I finally read an article by Kelly L. Stone called, How To Break Into National Magazines. Ruby Johnson, the organizer of my writer's group sent it to me. We don't know each other very well so I thought that was especially nice of her to remember that I'm trying to get an article published with no success so far.
While I was reading my heart sank. When you write an article you not only have to cite your quotes, and sources of information, you have to provide written proof, and verification of any material you put into said article. Not only that, quoted sources have to be nationally known experts with contact information. I definitely understand why the process is this way, and maybe I'm lazy, but I just want to write. It all just seems so overwhelming, and can't see past that info. I'm having a crisis in confidence as well. I keep thinking that I'm not good enough to be published. This is/has been a waste of time. How am I going to support myself and the kids if Merwyn dies? What if I can't bring myself to desire and be in love with him again? He killed them in me by punishing me through passive/aggressive behavior for several years. He refuses to deal with any problems that come our way. He has actually admitted that he prefers to sweep things under the rug and doesn't want to face life if he can help it. What if our marriage fails and I want/need to leave? How am I going to support myself and the kids? How will I get health insurance? Or do I stay in a mediocre marriage for the financial support I get? Now you see why my heart sank. I know it's as easy as printing sources on paper when you find them, as well as the contact information for them. But it seems like so much more.

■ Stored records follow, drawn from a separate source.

/-- Commit a block's values (R345, R346, R348): the checks from state onward, then their coming in force, at once or when their
record is stored. Gives the abort code and whether the answer waits for the store; `job` says what else waits. -/
def commitPuts (x : Session) (block : Nat) (puts : Puts) (job : NvJob) (st : State) : Nat × Bool × State :=
  let p := st.p
  let rows := puts.filterMap fun e => (odRow p.variant e.1 e.2.1).map fun r => (r, e)
  let units := rows.filterMap fun e => unitOf e.1 e.2.1 e.2.2.1
  let pers := rows.filter fun e => e.1.pers
  let state := match rows.findSome? fun e => let c := stateCheck p e.2.1 e.2.2.1 e.2.2.2; if c = 0 then none else some c with
    | some c => c
    | none => match rows.findSome? fun e => let c := busyCheck p e.1 e.2.1 e.2.2.1; if c = 0 then none else some c with
      | some c => c
      | none => consistency p puts
  let done (st : State) : State := st.onP fun p =>
    let p := if block = 256 * 0x8011 then p else countCommit block p
    if job.staged then modSession x.slot x.id (clearStage p.variant block) p else p
  let keyed := puts.map fun e => (256 * e.1 + e.2.1, e.2.2)
  if units.any fun u => !unitServed p u then (abortOf 0x09 1 0, false, st)
  else if state ≠ 0 then (state, false, st)
  else match puts with
    | (0x1032, _, b) :: _ =>
      let f (o n : Nat) : Nat := leNat ((b.drop o).take n)
      let m := runManager ⟨f 0 1, f 1 1, f 2 1, f 4 2, f 8 4, f 12 4⟩ { job with blocks := [block] } p
      let st := { st with p := m.2.2 }
      (m.1, m.2.1, if m.1 = 0 ∧ ¬ m.2.1 then done st else st)
    | _ =>
      match pers with
      | e :: _ =>
        let id := recOf (256 * e.2.1 + e.2.2.1)
        if keyed.all (fun e => decide (odBytes p (e.1 / 256) (e.1 % 256) = e.2)) = true then (0, false, done st)
        else
          let a := nvAsk id { job with puts := keyed, blocks := [block] } p
          (if a.1 then 0 else abortOf 0x08 1 0, a.1, { st with p := a.2 })
      | [] =>
        let a := applyPuts x puts st
        if a.1 ≠ 0 then (a.1, false, a.2)
        else if units.any (unitGone p) then (abortOf 0x0A 1 0, false, st)
        else (0, false, done a.2)

end Sys2Proof.Machine
end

I need a whole lot of help. I'm starting to wonder what I want to do with a writing career. There are so many things to do with one. Should I go back to school (online only), take courses on Writer's Digest, or somehow find a mentor? I don't know. The only thing that is clear to me is that I'm very confused and feel like I can't get anything done. Time is running out. At least it seems that way. I have a talent and I'm going nowhere with it. I don't want fame, but I do want to be able to support myself. That's all. I'm not planning to become a millionare. Although that would be nice.
I did find and join a writer's group online called momwriters. One of the things they specify is that they help people that are just starting out at writing, as well as the seasoned author. They certainly seem like a helping hand to me. I sincerely hope it helps a lot. I feel all alone in this. I can't and don't have anyone to talk to about this that understands. Maybe if I get more active on the WD website I'll develop some friendships like I found Jennie and Shana on DJMB. It sure feels good to vent. Maybe I can write something for Captain Phil. I still need to finish my article about diabetes too. God help me. (please.) Thank you.